Below is some data. Retype exactly the lines starting at the one with "def slotValid (s" and ending at the one with "is taken past".

→ **Data for analysis**
# # # #
-- ==== Sys2Proof/Machine/SecOps.lean ====
section
/-! DEFINITION. Bundles and start-up (R523 to R533), the SEC commands (R534, R537 to R544) and signatures for engines
(R535). -/

namespace Sys2Proof.Machine

/-! ### Bundles (R526 to R528) -/

def ownerSet (s : State) : Bool := bitAt s fusePage 0x108 0
/-- The value of anti-rollback counter `c`. -/
def counterOf (s : State) (c : Nat) : Nat := fld s fusePage (0x180 + c / 4 * 4) (8 * (c % 4) + 6) (8 * (c % 4))
/-- The manifest verifies under R526. -/
def sigOk (s : State) (b : Bundle) : Bool :=
  (match b.signerSlot with | none => false | some k => b.sigAskineOk && !bitAt s fusePage 0x108 (4 + k.toNat)) &&
  (b.sigOwnerOk || !ownerSet s)
def compsOf (b : Bundle) (t : Nat) : List Component := b.components.filter (fun c => c.ctype.toNat == t)
/-- Every entry has a valid type, and the entries that R528 asks for stand exactly once. [DESIGN CHOICE, log 108] -/
def bundleShape (b : Bundle) : Bool :=
  decide (1 ≤ b.components.length) && decide (b.components.length ≤ 64) &&
  b.components.all (fun c => decide (1 ≤ c.ctype.toNat) && decide (c.ctype.toNat ≤ 5) && decide (c.svn.toNat ≤ 64)) &&
  [1, 3, 4].all (fun t => (compsOf b t).length == 1) &&
  ((compsOf b 2).filter (fun c => c.target.toNat == 0x0A)).length == 1
/-- The status a bundle earns under R528: 0 for a valid one. -/
def bundleCause (s : State) (b : Bundle) : Nat :=
  if !sigOk s b then 3
  else if b.components.any (fun c => !c.digestOk) then 4
  else if !bundleShape b then 2
  else if b.components.any (fun c => decide (c.svn.toNat < counterOf s c.counter.toNat)) then 5
  else 0
def bundleValid (s : State) (b : Bundle) : Bool := bundleCause s b == 0
def slotOf (s : State) (i : Nat) : Option Bundle := if i = 0 then s.boot.slotA else s.boot.slotB
def slotValid (s : State) (i : Nat) : Bool := match slotOf s i with | some b => bundleValid s b | none => false
/-- The first component of a type. -/
def compOf (b : Bundle) (t : Nat) : Option Component := (compsOf b t).head?

/-- A component's digest enters a measurement register. -/
def extendBy (s : State) (r : Nat) (c : Component) : State :=
  extend s r c.ctype.toNat c.target.toNat c.version.toNat c.digest.toNat
/-- The store slot that holds an image with this digest. -/
def storedAs (s : State) (digest : Nat) : Option Nat :=
  (List.range 32).find? (fun k => storeOk s k && mapGet (fun _ => 0) s.storeDigest k == digest)
def freeStore (s : State) : Option Nat := (List.range 32).find? (fun k => !storeOk s k)
/-- A service image goes into a free slot of the store, unless a stored image has its digest; it is measured (R533, R537). -/
def storePut (s : State) (c : Component) : State :=
  match storedAs s c.digest.toNat, freeStore s with
  | none, some k =>
    let e := c.target.toNat + c.version.toNat * 2 ^ 8 + c.stateVer.toNat * 2 ^ 24 + c.stateMin.toNat * 2 ^ 32 + 2 ^ 40 +
      c.digest.toNat % 2 ^ 215 * 2 ^ 41
    let s := tset s secPage 1 0 k (BitVec.ofNat 1920 e)
    extendBy { s with storeDigest := mapSet (fun _ => 0) s.storeDigest k c.digest.toNat } 7 c
  | _, _ => s

/-! ### Start-up (R523 to R525, R530) -/

def bootStat (s : State) (hi lo n : Nat) : State := setFld s bootPage 0x100 hi lo n
/-- What ROM reads at the start of every start: straps, custody flag and hold cause (R545). -/
def readStraps (s : State) : State :=
  let src := s.pins.bootSrc.toNat
  wr s bootPage 0x100 (BitVec.ofNat 32 (src + b2n s.pins.footwayEn * 4 + b2n s.pins.custodyHold * 64 + b2n (src == 3) * 128 +
    (if s.pins.custodyHold then holdCause s else 0) * 2 ^ 12))
/-- The choice of R525 among the flash slots: the slot, and whether it is the fallback. The preferred slot is taken past
its trials where the other one is not valid. [DEDUCED, log 106] -/
def chooseSlot (s : State) (trials : Nat) : Option (Nat × Bool) :=
  let p := fld s bootPage 0x104 0 0
  let o := 1 - p
  let gen (i : Nat) : Nat := match slotOf s i with | some b => b.generation.toNat | none => 0
  if !slotValid s p then (if slotValid s o then some (o, !s.boot.aonLost) else none)
  else if !slotValid s o then some (p, false)
  else if s.boot.aonLost then (if gen p < gen o then some (o, false) else some (p, false))
  else if max 1 (fld s bootPage 0x108 3 0) < trials then some (o, true)
  else some (p, false)
/-- ROM measures the manifest, the fuses and SPX firmware, and jumps to it. -/
def romRuns (s : State) (b : Bundle) : State :=
  let s := extend s 10 0 0 0 b.manifestDigest.toNat
  let fuses := (leBytes 4 (rd s fusePage 0x108).toNat ++ (List.range 16).flatMap (fun i => leBytes 4 (rd s fusePage (0x140 + 4 * i)).toNat)).map (·.toNat)
  let s := extend s 11 0 0 0 (Config.sha512 fuses % 2 ^ 512)
  let s := match compOf b 1 with | some c => extendBy s 8 c | none => s
  { s with boot := { s.boot with stage := 1, running := some b, aonLost := false } }
/-- Stage 0 ends: a bundle is chosen, or SPX stays in ROM (R524). The trial is counted once in a start from flash (R525): a
later pass of the same start finds BOOT_STAT.fail set. [DEDUCED, log 106] -/
def bootRom (s : State) (flashOk : Bool := true) : State :=
  let src := s.pins.bootSrc.toNat
  let again := fld s bootPage 0x100 11 8 != 0
  let s := readStraps s
  let trials := if src = 1 ∨ again then fld s bootPage 0x104 7 4 else satAdd 4 (fld s bootPage 0x104 7 4) 1
  let s := setFld s bootPage 0x104 7 4 trials
  let none' := if src ≠ 1 ∧ !flashOk then 3 else 1
  match (if src = 1 ∨ !flashOk then none else chooseSlot s trials) with
  | some (i, fb) =>
    let s := bootStat (bootStat s 3 3 i) 4 4 (b2n fb)
    let s := if fb then raise s secPage 1 else s
    (match slotOf s i with | some b => romRuns s b | none => s)
  | none =>
    if src = 0 then bootStat s 11 8 none'
    else match s.boot.hostBundle with
      | none => if src = 1 then s else bootStat s 11 8 none'
      | some b => if bundleValid s b then romRuns (bootStat s 5 5 1) b else bootStat s 11 8 1
/-- The footway configuration component is written and committed while no configuration is valid (R527). -/
def bootFootway (s : State) (b : Bundle) : State :=
  if (compsOf b 5).isEmpty ∨ bitAt s fwPage 0x100 8 then s
  else
    let s := setFld s fwPage 0x100 7 0 b.fwCfg.toNat
    let s := forEach s (numbered 0 (b.fwSlots.take 16)) (fun s e => tset s fwPage 0 0 e.1 (BitVec.ofNat 1920 e.2.toNat))
    let s := forEach s (numbered 0 (b.fwTable.take 256)) (fun s e => tset s fwPage 1 0 e.1 (BitVec.ofNat 1920 e.2.toNat))
    fwCommit s true
/-- The line regions with a designated port. -/
def fwRegions (s : State) : List Nat := [0, 1, 2, 3].filter (fun r => (fwPorts s).any (fun p => decide (p < 64) && p / 16 == r))
def serdesInto (s : State) (b : Bundle) (l : List Nat) : State :=
  match compOf b 3 with
  | none => s
  | some c => forEach s l (fun s r => extendBy s r c)
/-- Stage 1 ends: FOOTWAY runs on block 0, the kept domains are ON; footway mode is passed through with cause 4 (R530 steps
5 to 7), and the remaining domains are raised. [DEDUCED, log 107] -/
def bootFirst (s : State) (b : Bundle) : State :=
  let s := forEach s [174, 175, 170, 172, 173, 106] (presetDom .on)
  let s := bootFootway s b
  let s := forEach s (keptDoms s) (presetDom .on)
  let s := serdesInto s b (fwRegions s)
  let s := forEach s ((compsOf b 2).filter (fun c => c.target.toNat == 0x0A)) storePut
  let s := match storeFor s 0x0A with
    | some k => health (deal (runBlock (loadImage s 0 k) 0 0x0A) 0x0A)
    | none => s
  let s := if fwPermitted s then raise (setFw (setFld s fwPage 0x108 6 4 4) 3) fwPage 0 0 4 else s
  let s := forEach s ((List.range 176).filter (fun d => (domOf s d).st != .on)) (presetDom .on)
  { s with boot := { s.boot with stage := 2 } }
/-- Stage 2 ends: the images are in the store, the service map is loaded, DIMM training begins (R530 step 8); every region has its
certificate (R519). [DEDUCED, log 107] -/
def bootSecond (s : State) (b : Bundle) : State :=
  let done := fwRegions s
  let s := serdesInto s b ([0, 1, 2, 3].filter (fun r => !done.contains r))
  let s := match compOf b 4 with | some c => extendBy s 6 c | none => s
  let s := forEach (startServices (forEach s (compsOf b 2) storePut)) (List.range 10) issueCert
  { s with boot := { s.boot with stage := 3, dram := 1 } }
/-- BOOT_STAGE_DONE. [DEDUCED, log 107] -/
def bootStep (s : State) (flashOk : Bool := true) : State :=
  if s.mode ≠ .run ∨ !domOn s 172 then s
  else match s.boot.stage, s.boot.running with
    | 0, _ => bootRom s flashOk
    | 1, some b => bootFirst s b
    | 2, some b => bootSecond s b
    | _, _ => s
/-- BOOT_HOST_GO: ROM reads the host bundle; another stage has no use for it. [DESIGN CHOICE, log 37] -/
def hostGo (s : State) (b : HostRead Bundle) : State :=
  if s.boot.stage ≠ 0 ∨ s.pins.bootSrc = 0 then s
  else
    let s := toHost s (.hostRead (rd64 s bootPage 0x110) (rd s bootPage 0x118).toNat)
    match b with
    | .error => bootStat s 11 8 2
    | .ok b => { s with boot := { s.boot with hostBundle := some b } }
/-- The running bundle's component of a type is the staged one's. [DEDUCED, log 109] -/
def takeComp (s : State) (c : Component) : State :=
  match s.boot.running with
  | none => s
  | some b =>
    { s with boot := { s.boot with running := some { b with components := c :: b.components.filter (fun d => d.ctype != c.ctype) } } }
/-- Channels in `mask` take the DDR PHY firmware applied to them at their training, each measured (R538). [DEDUCED, log 109] -/
def takePhy (s : State) (mask : Nat) : State :=
  let m := s.boot.phyMask &&& mask
  match s.boot.phyNew with
  | none => s
  | some c =>
    if m = 0 then s
    else
      let s := takeComp { s with boot := { s.boot with phyMask := s.boot.phyMask - m } } c
      forEach s (onesOf 16 m) (fun s _ => extendBy s 6 c)
/-- DIMM_TRAINING_DONE: initialisation begins, or the rebuild where contents were kept (R530 steps 9 and 10). -/
def trained (s : State) : State :=
  if s.boot.dram ≠ 1 then s
  else
    let s := takePhy (selfRefresh s false) 0xFFFF
    if s.boot.kept then rebuildStart { s with boot := { s.boot with dram := 0 } }
    else { s with boot := { s.boot with dram := 2 } }
/-- DRAM_INIT_DONE (R530 step 10a). -/
def dramReady (s : State) : State :=
  if s.boot.dram ≠ 2 then s
  else cstNowReady (rebuildB { s with boot := { s.boot with dram := 0 } })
# # # #
→ **Output**
def slotValid (s : State) (i : Nat) : Bool := match slotOf s i with | some b => bundleValid s b | none => false
/-- The first component of a type. -/
def compOf (b : Bundle) (t : Nat) : Option Component := (compsOf b t).head?

/-- A component's digest enters a measurement register. -/
def extendBy (s : State) (r : Nat) (c : Component) : State :=
  extend s r c.ctype.toNat c.target.toNat c.version.toNat c.digest.toNat
/-- The store slot that holds an image with this digest. -/
def storedAs (s : State) (digest : Nat) : Option Nat :=
  (List.range 32).find? (fun k => storeOk s k && mapGet (fun _ => 0) s.storeDigest k == digest)
def freeStore (s : State) : Option Nat := (List.range 32).find? (fun k => !storeOk s k)
/-- A service image goes into a free slot of the store, unless a stored image has its digest; it is measured (R533, R537). -/
def storePut (s : State) (c : Component) : State :=
  match storedAs s c.digest.toNat, freeStore s with
  | none, some k =>
    let e := c.target.toNat + c.version.toNat * 2 ^ 8 + c.stateVer.toNat * 2 ^ 24 + c.stateMin.toNat * 2 ^ 32 + 2 ^ 40 +
      c.digest.toNat % 2 ^ 215 * 2 ^ 41
    let s := tset s secPage 1 0 k (BitVec.ofNat 1920 e)
    extendBy { s with storeDigest := mapSet (fun _ => 0) s.storeDigest k c.digest.toNat } 7 c
  | _, _ => s

/-! ### Start-up (R523 to R525, R530) -/

def bootStat (s : State) (hi lo n : Nat) : State := setFld s bootPage 0x100 hi lo n
/-- What ROM reads at the start of every start: straps, custody flag and hold cause (R545). -/
def readStraps (s : State) : State :=
  let src := s.pins.bootSrc.toNat
  wr s bootPage 0x100 (BitVec.ofNat 32 (src + b2n s.pins.footwayEn * 4 + b2n s.pins.custodyHold * 64 + b2n (src == 3) * 128 +
    (if s.pins.custodyHold then holdCause s else 0) * 2 ^ 12))
/-- The choice of R525 among the flash slots: the slot, and whether it is the fallback. The preferred slot is taken past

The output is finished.